A researcher has conducted an analysis of Jenkins servers and found that many of them leak sensitive information, including ones belonging to high-profile companies.
London-based researcher Mikail Tunç used the Shodan search engine to find Jenkins servers accessible from the Internet and discovered roughly 25,000 instances.
The expert analyzed approximately half of them and determined that 10-20% were misconfigured. He spent weeks manually validating the issues he discovered and notifying affected vendors.
Jenkins is an open source automation server used by software developers for continuous integration and delivery. Since the product is typically linked to a code repository such as GitHub and a cloud environment such as AWS or Azure, failure to configure the application correctly can pose a serious security risk.
Some of the misconfigured systems discovered by Tunç provided guest or administrator permissions by default, while others allowed guest or admin access to anyone who registered an account. Some Jenkins servers used a SAML/OAuth authentication system linked to Github or Bitbucket, but they allowed any GitHub or Bitbucket account to log in rather than just accounts owned by the organization.

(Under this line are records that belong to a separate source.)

-- ==== Sys2Proof/Word.lean ====
section
/-! DEFINITION. The words of the bus and of the timebase, and their plainest arithmetic (00_scope, "Units and ranges"). -/

namespace Sys2Proof

/-- One byte of a frame or of the configuration image. -/
abbrev Byte := BitVec 8

/-- A value of the 32-bit timebase, in ticks of 50 ns. It wraps. -/
abbrev Tick := BitVec 32

/-- A station number, 0 to 15. -/
abbrev Station := Fin 16

/-- The difference of two timestamps, taken modulo 2^32, as a number of ticks. -/
def ticksFrom (earlier later : Tick) : Nat := (later - earlier).toNat

/-- The byte that holds the low eight bits of a number. -/
def byteOf (n : Nat) : Byte := BitVec.ofNat 8 n

/-- A 16-bit field as its two bytes, high byte first (chapter 11). -/
def bytes16 (n : Nat) : List Byte := [byteOf (n / 256), byteOf n]

/-- A 16-bit word as its two bytes, high byte first. -/
def bytesOfWord (w : BitVec 16) : List Byte := bytes16 w.toNat

/-- The value of a flag standing at bit `i` of a byte. -/
def bitAt (i : Nat) (b : Bool) : Nat := if b then 2 ^ i else 0

end Sys2Proof
end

Tunc said a vast majority of the misconfigured Jenkins servers leaked some type of sensitive information, including credentials for private source code repositories, credentials for deployment environments (e.g. usernames, passwords, private keys and AWS tokens), and job log files that included credentials and other sensitive data.
One of the exposed Jenkins instances, which leaked sensitive tokens, belonged to Google, but the tech giant quickly addressed the issue after being informed via its bug bounty program.
The researcher also named several major UK-based companies, including Transport for London, supermarkets Sainsbury’s and Tesco, credit checking company ClearScore, educational publisher Pearson, and newspaper publisher News UK. Some of these companies allegedly exposed highly sensitive data, but Tunç said he often had difficulties in responsibly disclosing his findings.
“I want to make it absolutely clear that I did not exploit any vulnerabilities to gain access to Jenkins servers – I simply walked through the front door which was visible to the world, then told the owners to close said front door,” the researcher noted in a blog post.
While Tunç received products, vouchers and thanks for his work from the companies he alerted, misconfigured Jenkins instances can be highly problematic and some vendors have paid significant bug bounties for such security holes.
A few months ago, two researchers reported earning a total of $20,000 from Snapchat after finding exposed Jenkins instances that allowed arbitrary code execution and access to sensitive data.